Magnetic field-induced electric quadrupole moment in the ground state of the relativistic hydrogen-like atom: Application of the Sturmian expansion of the generalized Dirac-Coulomb Green function

TL;DR

This paper derives a closed-form expression for the electric quadrupole moment induced in a relativistic hydrogen-like atom by a weak magnetic field, extending previous non-relativistic results using Sturmian expansion techniques.

Contribution

It provides the first relativistic derivation of the induced electric quadrupole moment using the Sturmian expansion of the Dirac-Coulomb Green function.

Findings

Derived a closed-form expression involving $_{3}F_{2}$ hypergeometric function

Confirmed the quadratic dependence of the quadrupole moment on magnetic field in the relativistic case

Extended non-relativistic results to relativistic hydrogen-like atoms

Abstract

We consider a Dirac one-electron atom placed in a weak, static, uniform magnetic field.
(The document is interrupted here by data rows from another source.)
/-- LAUNCH_COMPLETE (R220, R227): every issued write has landed. -/
def launchComplete (m : Mach) (l : Launch) : Mach :=
  if l.state ≠ 3 ∨ m.landed 5 l.uid 0 = false then m
  else
    let m := m.dropLaunch l.uid
    let m := match l.fail with
      | some (st, d) => m.complete l.sq l.uid st 0 d
      | none => m.complete l.sq l.uid stDone 0 (l.flags + (if l.again then 256 else 0) + l.kres % 2 ^ 32 * 2 ^ 32)
    let m := if m.bit F.CHU_CTL_EXC_EVENT ∧ l.flags &&& 33 ≠ 0 then m.raise 0x0600 0x1FF l.herd [l.herd] l.entry l.flags else m
    m.progDrained l.entry

/-- A fenced tile ends its launch at once with INTEGRITY (R200). -/
def tileLost (m : Mach) (t : Nat) : Mach :=
  let m := m.chuSync
  match m.launchOn t with
  | some l => m.launchEnd l (some (stIntegrity, 0))
  | none => m

/-- A double-bit error in a tile's SRAM (R202): the launch ends with UNCORRECTABLE. -/
def tileSramError (m : Mach) (t word : Nat) (double : Bool) : Mach :=
  let h := ((m.launchOn t).map (fun l => l.herd)).getD (m.get F.CHU_TILE_STATUS_HERD 0 t)
  if double then
    let m := m.inc F.CHU_ECC_UNCORRECTED 1 0 t
    let m := match m.launchOn t with
      | some l => m.launchEnd l (some (stUncorrectable, 0))
      | none => m
    m.fault (srcTsram t) kFailed { status := stUncorrectable, unit := srcTsram t, herd := h, addr := word * 8, detail := t }
  else
    (m.inc F.CHU_ECC_CORRECTED 1 0 t).fault (srcTsram t) kCorrected { unit := srcTsram t, herd := h, addr := word * 8, detail := t }

/-- One word of an idle tile is scrubbed (R204): `bits` of it were wrong. -/
def tileScrub (m : Mach) (t bits : Nat) : Mach :=
  if 64 ≤ t ∨ m.bit F.CHU_CTL_SCRUB_EN = false ∨ m.bit F.CHU_TILE_STATUS_BUSY 0 t then m
  else
    let w := (alGet m.chu.scrub t).getD 0
    let m := (m.putChu { m.chu with scrub := alPut m.chu.scrub t ((w + 1) % 131072) })
    if bits = 0 then m else m.tileSramError t w (decide (2 ≤ bits))

/-- A write of CHU_SEED_HI (R194): the seed is set and the counter cleared. -/
def seedWrite (m : Mach) (t lo hi : Nat) : Mach := (m.set64 F.CHU_SEED_LO (lo + hi * 2 ^ 32) 0 t).set F.CHU_LAUNCH_CTR_L 0 0 t

/-- Whether a TILE reservation of the ACTIVE plan gives a tile to a herd (14_herds.md R359). -/
def tileOwned (m : Mach) (h t : Nat) : Bool :=
  match m.plan? with
  | some p => p.resvs.any (fun r => r.type == 2 && r.herd == h && getBits r.units t 1 == 1)
  | none => false

end Mach
end Sys2Proof.Machine
end

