/-- A checked piece of a RUNNING generation is used (R243, R246): added and passed on, or written to DST and passed on. -/
def usePiece (m : Mach) (g : Nat) (x : Grp) (y : Gen) (p : Piece) : Mach :=
  let n := x.def'.members
  let r := x.def'.rank
  let e := genElems y
  let es := elemBytes y.dtype
  let ws := elemBytes y.wire
  let k := p.step
  let put := fun (m : Mach) (y : Gen) => (m.setGen g y).expandRun g x y
  let y := { y with recv := y.recv + p.data.length }
  if reduces y.op ∧ k + 2 ≤ n then
    let i := (r + 2 * n - 2 - k) % n
    let off := p.offset / ws
    let cnt := p.data.length / ws
    let (m, own) := m.ownData y ((segStart e n i + off) * es) (cnt * es)
    let md := modeOf y.mode
    let pairs := (codesOf y.wire p.data).zip (codesOf y.dtype own)
    if i = r then
      let (m, seeds) := m.chunkSeeds x
      let total := segElems e n i
      let per := max 1 (ceilDiv total seeds.length)
      let outs := pairs.zipIdx.map (fun q =>
        let j := off + q.2
        let (s, l) := nthD seeds (j / per) (0, 0)
        ringScale y.dtype y.scale (draw s l 0 j) md (ringAdd y.wire y.dtype md q.1.1 q.1.2))
      let d := outs.flatMap (fun c => leBytes es c.val)
      let m := m.chunkExc x (outs.foldl (fun a c => a ||| c.flags) 0)
      let m := m.dstWrite g x y (((if gathers y.op then segStart e n i else 0) + off) * es) d
      put m (if gathers y.op then { y with avail := availAdd y.avail (n - 1) (off * es) d } else y)
    else
      let outs := pairs.map (fun q =>
        let s := ringAdd y.wire y.dtype { md with sat := false } q.1 q.2
        let c := encodeD y.wire (modeOf 0) 0 s.val
        ({ c with flags := c.flags ||| s.flags } : Flg Nat))
      let m := m.chunkExc x (outs.foldl (fun a c => a ||| c.flags) 0)
      put m { y with avail := availAdd y.avail (k + 1) p.offset (outs.flatMap (fun c => leBytes ws c.val)) }
  else if gathers y.op ∧ n ≤ k + 1 ∧ k + 3 ≤ 2 * n then
    let i := (r + 2 * n - 1 - (k + 1 - n)) % n
    let start := if y.op = opAllGather then i * y.len else segStart e n i * es
    let m := m.dstWrite g x y (start + p.offset) p.data
    put m (if k + 4 ≤ 2 * n then { y with avail := availAdd y.avail (k + 1) p.offset p.data } else y)
  else if y.op = opBroadcast ∧ k = 0 then
    let m := m.dstWrite g x y p.offset p.data
    put m (if (r + 1) % n = y.root then y else { y with avail := availAdd y.avail 0 p.offset p.data })
  else m

/-- Uses a piece, or fails its check: it is counted and its generation revoked (R246). A piece of a generation that is not RUNNING here is dropped. -/
def takePiece (m : Mach) (g : Nat) (p : Piece) : Mach :=
  match m.grp? g with
  | none => m
  | some x =>
    if KIn.sealCrc p.data p.gen % 2 ^ 32 ≠ p.crc then (m.inc F.COLL_CRC_FAIL 1 0 g).revoke g p.gen
    else
      match gen? x p.gen with
      | some y => if y.state = 1 then m.usePiece g x y p else m
      | none => m

/-- Whether a piece waits in the credit buffer: its generation has not started here (R246). -/
def pieceWaits (m : Mach) (g : Nat) (x : Grp) (p : Piece) : Bool :=
  match gen? x p.gen with
  | some y => y.state == 0
  | none => decide (seqDist (m.get F.COLL_GEN_NEXT 0 g) p.gen < 2 ^ 31)

/-- A frame's piece is used; a frame is freed once every piece in it is (R246). -/
def pieceUsed (m : Mach) (g frame : Nat) : Mach :=
  match m.grp? g with
  | none => m
  | some x =>
    let left := ((alGet x.frames frame).getD 1) - 1
    if left = 0 then m.setGrp g { x with frames := alDel x.frames frame, freed := (x.freed + 1) % 2 ^ 32, due := true }
    else m.setGrp g { x with frames := alPut x.frames frame left }

/-- Pieces held for a generation that has started are used, in order of arrival (R246). -/
def heldPieces (m : Mach) (g : Nat) : Mach :=
  match m.grp? g with
  | none => m
  | some x =>
    let go := x.held.filter (fun h => !m.pieceWaits g x h.2)
    let m := m.setGrp g { x with held := x.held.filter (fun h => m.pieceWaits g x h.2) }
    go.foldl (fun m h => (m.takePiece g h.2).pieceUsed g h.1) m

/-- A generation begins to run (R250, R252): its contribution is kept, its first pieces become ready, and pieces held for it are used. -/
def genRun (m : Mach) (g gen : Nat) : Mach :=
  match m.grp? g with
  | none => m
  | some x =>
    match gen? x gen with
    | none => m
    | some y =>
      if x.early.contains gen then
        (m.setGrp g { x with early := x.early.filter (fun n => n != gen) }).revoke g gen
      else
        let n := x.def'.members
        let r := x.def'.rank
        let root := y.op ≠ opBroadcast ∨ r = y.root
        -- compression (R257)
        let (m, y, bad) : Mach × Gen × Bool :=
          if y.op = opLowrank ∧ y.rerun.isNone then
            let (m, seeds) := m.chunkSeeds x
            let (m, k) := m.fusedIn y 3 0 0 5 seeds (m.grpTiles x).length
            let res := (List.range (k.a 0)).foldl (fun (acc : KOut × Bool) i =>
              match KIn.compress k 2 3 4 i with
              | .ok o => (acc.1.add o, acc.2)
              | .error _ => (acc.1, true)) (KOut.nil, false)
            let curd := (res.1.writes.filter (fun w => w.1 == 4)).flatMap (fun w => w.2.2)
            let whey := (res.1.writes.filter (fun w => w.1 == 3)).flatMap (fun w => w.2.2)
            let m := (m.fusedWrites g x y 0 (res.1.writes.filter (fun w => w.1 == 4))).chunkExc x res.1.flags
            (m, { y with curd := some curd, whey := some ((nthD y.streams 3 ([], 0)).1, whey) }, res.2)
          else (m, y, false)
        -- the keep buffer (R252)
        let (m, y) : Mach × Gen :=
          if x.def'.inPlace ∨ y.rerun.isSome ∨ y.op = opLowrank ∨ !root ∨ y.len = 0 then (m, y)
          else
            let va := x.def'.keepBase + gen % 8 * x.def'.maxBytes
            match m.tile x.def'.herd x.def'.keepAsid accWrite srcColl va y.len with
            | (m, .error _) => (m, y)
            | (m, .ok segs) =>
              let (m, d) := m.readSegs y.src
              (m.writeSegs x.def'.herd x.def'.keepAsid 7 g gen (!x.dynamic) segs d, { y with src := segs })
        let e := genElems y
        let es := elemBytes y.dtype
        let y := { y with state := 1, began := m.now, need := genNeed x y }
        let (m, y) : Mach × Gen :=
          if reduces y.op then
            let i := (r + n - 1) % n
            let (m, d) := m.ownData y (segStart e n i * es) (segElems e n i * es)
            (m, { y with avail := if d.isEmpty then [] else [(0, 0, toWire y.dtype y.wire d)] })
          else if y.op = opAllGather then
            let (m, d) := m.ownData y 0 y.len
            (m.dstWrite g x y (r * y.len) d, { y with avail := if d.isEmpty then [] else [(n - 1, 0, d)] })
          else if root then
            let (m, d) := m.ownData y 0 y.len
            (m, { y with avail := if d.isEmpty then [] else [(0, 0, d)] })
          else (m, y)
        let m := m.setGen g y
        if bad then m.revoke g gen else (m.expandRun g x y).heldPieces g

/-- WAITING starts run while fewer than 8 generations are open (R250). -/
def genAdvance (m : Mach) (g : Nat) : Mach :=
  match m.grp? g with
  | none => m
  | some x =>
    if 8 ≤ (x.gens.filter (fun y => y.state != 0 && y.state != 5)).length then m
    else
      match x.gens.find? (fun y => y.state == 0) with
      | some y => m.genRun g y.gen
      | none => m

/-- A generation closes, and a WAITING one may start. -/
def genClose (m : Mach) (g gen : Nat) : Mach := (m.genDrop g gen).genAdvance g

/-! ### Seal -/

/-- ADAM_STEP on the sealed segment (R258). -/
def adamRun (m : Mach) (g : Nat) (x : Grp) (y : Gen) : Mach :=
  let (m, seeds) := m.chunkSeeds x
  let (m, k) := m.fusedIn y 5 0 0 5 seeds (m.grpTiles x).length
  let (o, _) := k.run 0 k.units
  ((m.fusedWrites g x y 0 o.writes).chunkExc x o.flags).setGen g { y with state := 5, avail := [] }
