/-- A packet with nothing in it. -/
def blankPacket : QpPacket :=
  { op := .ack, qpn := 0, psn := 0, first := true, last := true, path := 0, flag := false, restart := false, status := 0, msn := 0, msgLen := 0,
    offset := 0, cumPsn := 0, sack := 0, ceBytes := 0, txTime := 0, rkey := 0, va := 0, imm := none, payload := [], syndrome := 0, atomicOp := 0,
    operand := 0, compare := 0, ce := false, cipher := none }

/-- NAK codes (R297): PSN sequence error, Remote Invalid Request, Remote Access Error, Remote Operational Error. -/
def nakSeq : Nat := 0
def nakInvalid : Nat := 1
def nakAccess : Nat := 2
def nakOper : Nat := 3

/-- Status that a foreign peer's NAK code gives (R297). -/
def nakStatus (s : Nat) : Nat := if s = nakAccess then stBounds else if s = nakInvalid then stUnsupported else stUncorrectable

/-- NAK code that a status gives a foreign peer (R297). -/
def statusNak (st : Nat) : Nat :=
  if st = stUnsupported then nakInvalid else if [stClosed, stContext, stBounds, stXlate].contains st then nakAccess else nakOper

namespace Mach

/-! ## Configuration -/

/-- State of a queue pair: 0 FREE, 1 READY, 2 ERROR. A control connection is always READY (R290). -/
def qpState (m : Mach) (q : Nat) : Nat := if isCtl q then 1 else m.get F.BEQ_QP_STATUS_STATE 0 q

/-- Path MTU; a control connection's is a module peer's. -/
def qpMtu (m : Mach) (q : Nat) : Nat := if isCtl q then 16384 else max 1 (getBits (m.qpCfg q 5) 16 16)

/-- MAX_OUT in force (R299). -/
def qpMaxOut (m : Mach) (q : Nat) : Nat :=
  let n := if isCtl q then 0 else getBits (m.qpCfg q 5) 0 16
  if n = 0 then 1024 else min 16384 (max 16 n)

/-- READ_DEPTH. -/
def qpDepth (m : Mach) (q : Nat) : Nat := min 64 (max 1 (getBits (m.qpCfg q 4) 16 8))

/-- Relaxed mode (R119); control connections run in strict mode (R289). -/
def qpRelaxed (m : Mach) (q : Nat) : Bool := !isCtl q && getBits (m.qpCfg q 0) 8 1 == 1

/-- QPN of a peer for a queue pair (R289). -/
def qpPeerQpn (m : Mach) (q : Nat) : Nat := if isCtl q then 0x20000 + m.self else getBits (m.qpCfg q 1) 0 24

/-- The channel context of a queue pair (06_translation_windows.md R155, 14_herds.md R361): a writer outside the polder has no module. -/
def qpChan (m : Mach) (q : Nat) : Chan :=
  { herd := m.qpHerd q, src := if m.qpPeerTable q then none else some (m.qpPeer q), kind := 2, number := m.qpPeerQpn q % 0x10000 }

/-- The mirror region whose engine a queue pair belongs to, while it is RUNNING, SEALING or RECEIVING (10_memory.md R286). -/
def qpMirror (m : Mach) (q : Nat) : Option Nat :=
  if isCtl q then none
  else (List.range 64).find? (fun r => [1, 2, 3].contains (m.mirState r) && m.mirQp r == q)

/-- Keeps BEQ_QP_STATUS.OUT. -/
def qpOut (m : Mach) (q : Nat) : Mach := if isCtl q then m else m.set F.BEQ_QP_STATUS_OUT (m.qp q).sent.length 0 q

/-! ## Errors -/

/-- A queue pair as CREATE or RESET leaves it (R292). -/
def qpInit (m : Mach) (q : Nat) : Mach :=
  let m := m.setQp q { freshQp with psn := getBits (m.qpCfg q 2) 0 24, expect := getBits (m.qpCfg q 3) 0 24, heard := m.now, rateAt := m.now, sampleAt := m.now }
  let m := ((m.set F.BEQ_QP_STATUS_STATE 1 0 q).set F.BEQ_QP_STATUS_ERR_STATUS 0 0 q).qpOut q
  m.set F.BEQ_QP_RATE (m.refilled F.BEQ_CC_RATE_START * 1000) 0 q
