-- ==== Sys2Proof/Machine/Faults.lean ====
section
/-! DEFINITION. The commands of the fault collector: windows, quiet periods, fences, returns, handling, the steward's commands and the fault queue
(16_faults.md R396 to R402). -/
namespace Sys2Proof.Machine
namespace Mach

/-! ## Returns (R399) -/

/-- A return of a source starts: it is handled until the return completes. A port retrains (R313). -/
def returnStart (m : Mach) (s : Nat) (byClear : Bool) : Mach :=
  let m := (m.set F.FLT_SRC_STATUS_RETURNING 1 0 s).setHandling s .return
  let m := m.setSrc s { m.src s with clearReturn := byClear }
  if s < 64 ∧ m.bit F.PORT_CTL_ENABLE (s % 32) then m.portTrain (s % 32) else m

/-- Whether another source keeps a tile fenced: its matrix units, its SRAM, its array's program store. -/
def tileHeld (m : Mach) (s t : Nat) : Bool :=
  [srcTile t, srcTsram t, srcArray (t / 8)].any (fun x => x != s && decide (2 ≤ m.srcState x))

/-- A tile goes back into service with its SRAM cleared (R203). -/
def tileReturn (m : Mach) (s t : Nat) : Mach :=
  if m.tileHeld s t then m
  else
    let m := m.wrZero .tsram (t * 2 ^ 20) (2 ^ 20)
    let m := (m.putChu { m.chu with sram := m.chu.sram.filter (fun r => r.1 != t), clears := m.chu.clears.filter (fun c => c.1 != t) })
    ((m.set F.CHU_TILE_STATUS_FENCED 0 0 t).set F.CHU_TILE_STATUS_CLEARING 0 0 t).chuSync

/-- A fenced unit goes back into service (R399). -/
def unitReturn (m : Mach) (s : Nat) : Mach :=
  if s < 64 then m
  else if s < 192 then m.tileReturn s (s % 64)
  else if s < 256 then
    let b := s - 192
    let m := m.wrZero .cream (b * 0x400000) 0x400000
    (m.putMem { m.mem with badWords := m.mem.badWords.filter (fun w => w * 8 / 0x400000 != b) })
  else if s < 280 then m
  else if s < 284 then (m.set F.CIPH_ENG_STATUS_DRBG_ONLY (if m.bit F.CIPH_STATUS_ENTROPY_OK then 0 else 1) (s - 280)).cipherUnfence (s - 280)
  else if s < 292 then (List.range 8).foldl (fun (m : Mach) i => m.tileReturn s ((s - 284) * 8 + i)) m
  else if s < 300 then (m.set F.CLK_PLL_COAST 0 (s - 292)).set F.CLK_PLL_LOCKED 1 (s - 292)
  else m

/-! ## The steward's commands -/

/-- CLEAR (R397, R398). -/
def fltClear (m : Mach) (s : Nat) : Mach :=
  let st := m.srcState s
  let m := (m.set F.FLT_SRC_STATUS_RECOVERIES 0 0 s).closeWindow s
  if st = 2 ∨ st = 3 then
    let m := m.srcMove s 0
    if 256 ≤ s ∧ s < 280 then m.raise 0x0012 s 0 m.liveHerds s 0 else m.returnStart s true
  else if st = 1 ∧ m.bit F.FLT_SRC_STATUS_UNCOVERED 0 s = false then m.srcMove s 0
  else m

/-- FENCE (R397): a NORMAL or DEGRADED source becomes LOCKED. -/
def fltFence (m : Mach) (s : Nat) : Mach :=
  let st := m.srcState s
  if st = 0 ∨ st = 1 then m.fenceStart s true else m

/-- A command of FLT_SRC_CMD on the source that the path selects: at once, or when the handling of the source ends. -/
def fltCmd (m : Mach) (p : Path) (op : Nat) : Mach :=
  m.stewardGate p F.FLT_SRC_CMD_OP.addr (fun m =>
    let s := m.getP p F.FLT_SRC_SEL_SOURCE
    if 320 ≤ s then m
    else if (m.src s).handling ≠ .none then m.setSrc s { m.src s with pendingCmd := op }
    else if op = 1 then m.fltClear s
    else m.fltFence s)

/-! ## Handling (R400) -/

/-- The handling of a source ends: a command that waited takes effect; otherwise the state is evaluated once against the count and the FATAL events received
meanwhile. Then a source that waited for room is evaluated. -/
def handlingDone (m : Mach) (s : Nat) : Mach :=
  let x := m.src s
  let m := m.setHandling s .none
  let m := m.setSrc s { m.src s with fatalMeanwhile := false, pendingCmd := 0 }
  let m := if x.pendingCmd = 0 then m.evalSource s x.fatalMeanwhile
    else if x.pendingCmd = 1 then m.fltClear s else m.fltFence s
  match m.flt.waiting with
  | [] => m
  | w :: r => (m.putFlt { m.flt with waiting := r }).evalSource w (m.src w).fatalMeanwhile

/-- HANDLING_END: a DEGRADED transition is handled until its event has been written or counted as lost. Fences and returns end with their own steps. -/
def handlingEnd (m : Mach) (s : Nat) : Mach :=
  if (m.src s).handling = .degraded ∧ m.evq.all (fun e => !(e.code == 0x0010 && e.source == s)) then m.handlingDone s else m

/-- FENCE_COMPLETE (R398, R400): the unit holds nothing in flight, and the quiet period starts. -/
def fenceComplete (m : Mach) (s : Nat) : Mach :=
  if (m.src s).handling = .fence then (m.setSrc s { m.src s with fenceDone := some m.now }).handlingDone s else m

/-- FAULT_WINDOW_EXPIRE (R396). -/
def windowExpire (m : Mach) (s : Nat) : Mach :=
  match (m.src s).windowEnd with
  | some e => if e ≤ m.now then m.closeWindow s else m
  | none => m

/-- QUIET_PERIOD_EXPIRE (R397): a DEGRADED source returns to NORMAL, a FENCED one starts its return. PEAT sources return neither way before a power-on reset, and a
return waits while sixteen sources are handled. -/
def quietExpire (m : Mach) (s : Nat) : Mach :=
  let x := m.src s
  let quiet := max 1 (m.get F.FLT_CLASS_QUIET_QUIET_MS 0 s) * ms
  let st := m.srcState s
  if x.handling ≠ .none ∨ 320 ≤ s then m
  else if st = 1 ∧ m.bit F.FLT_SRC_STATUS_UNCOVERED 0 s = false ∧ x.lastEvent + quiet ≤ m.now then (m.closeWindow s).srcMove s 0
  else if st = 2 ∧ ¬ (256 ≤ s ∧ s < 280) ∧ max (x.fenceDone.getD 0) x.lastEvent + quiet ≤ m.now ∧ m.handlingCount < 16 then m.returnStart s false
  else m

/-- UNIT_RETURN_COMPLETE (R397, R399): `ok` is the outcome of the built-in check, which a source without a fence action has not. A port's return ends when its
retraining ends. -/
def returnComplete (m : Mach) (s : Nat) (ok : Bool) : Mach :=
  let x := m.src s
  let training : Bool := decide (s < 64) && (m.lkState (s % 32) == lkTraining || m.lkState (s % 32) == lkNegotiating)
  if x.handling ≠ .return ∨ training then m
  else if ok = false ∧ s < 300 then m.fault s kFatal { unit := s, detail := s }
  else
    let m := (m.set F.FLT_SRC_STATUS_RETURNING 0 0 s).unitReturn s
    let m := if x.clearReturn then m
      else ((m.set F.FLT_SRC_STATUS_RECOVERIES (min 255 (m.get F.FLT_SRC_STATUS_RECOVERIES 0 s + 1)) 0 s).closeWindow s).srcMove s 0
    let m := m.raise 0x0012 s 0 m.liveHerds s (m.get F.FLT_SRC_STATUS_RECOVERIES 0 s)
    (m.setSrc s { m.src s with clearReturn := false, fenceDone := none }).handlingDone s

/-- FAULT_QUEUE_POP (R402): FAULT_OVERFLOW may be raised again once the queue is empty. -/
def faultPop (m : Mach) (p : Path) : Mach :=
  m.stewardGate p F.FLT_Q_POP.addr (fun m =>
    let q := m.flt.queue.drop 1
    (m.putFlt { m.flt with queue := q, overflowRaised := m.flt.overflowRaised && !q.isEmpty }))

end Mach

/-- FAULT_WINDOW_EXPIRE. -/
def execFaultWindowExpire (t src : Nat) (s : State) : Host.Outcome State Fault Refusal := commit s (fun m => (m.advance t).windowExpire src)

/-- QUIET_PERIOD_EXPIRE. -/
def execQuietPeriodExpire (t src : Nat) (s : State) : Host.Outcome State Fault Refusal := commit s (fun m => (m.advance t).quietExpire src)

/-- FENCE_COMPLETE. -/
def execFenceComplete (t src : Nat) (s : State) : Host.Outcome State Fault Refusal := commit s (fun m => (m.advance t).fenceComplete src)

/-- UNIT_RETURN_COMPLETE. -/
def execUnitReturnComplete (t src : Nat) (ok : Bool) (s : State) : Host.Outcome State Fault Refusal :=
  commit s (fun m => (m.advance t).returnComplete src ok)

/-- HANDLING_END. -/
def execHandlingEnd (t src : Nat) (s : State) : Host.Outcome State Fault Refusal := commit s (fun m => (m.advance t).handlingEnd src)

/-- FAULT_SOURCE_CLEAR. -/
def execFaultSourceClear (p : Path) (s : State) : Host.Outcome State Fault Refusal := commit s (fun m => m.fltCmd p 1)

/-- FAULT_SOURCE_FENCE. -/
def execFaultSourceFence (p : Path) (s : State) : Host.Outcome State Fault Refusal := commit s (fun m => m.fltCmd p 2)

/-- FAULT_QUEUE_POP. -/
def execFaultQueuePop (p : Path) (s : State) : Host.Outcome State Fault Refusal := commit s (fun m => m.faultPop p)

end Sys2Proof.Machine
end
We show that, to the first order in the strength $B$ of the perturbing field, the only electric multipole moment induced by the field in the ground state of the atom is the quadrupole one. Using the Sturmian expansion of the generalized Dirac-Coulomb Green function [R. Szmytkowski, J. Phys. B 30 (1997) 825; erratum 30 (1997) 2747], we derive a closed-form expression for the induced electric quadrupole moment. The result contains the generalized hypergeometric function $_{3}F_{2}$ of the unit argument. Earlier calculations by other authors, based on the non-relativistic model of the atom, predicted in the low-field region the quadratic dependence of the induced electric quadrupole moment on $B$.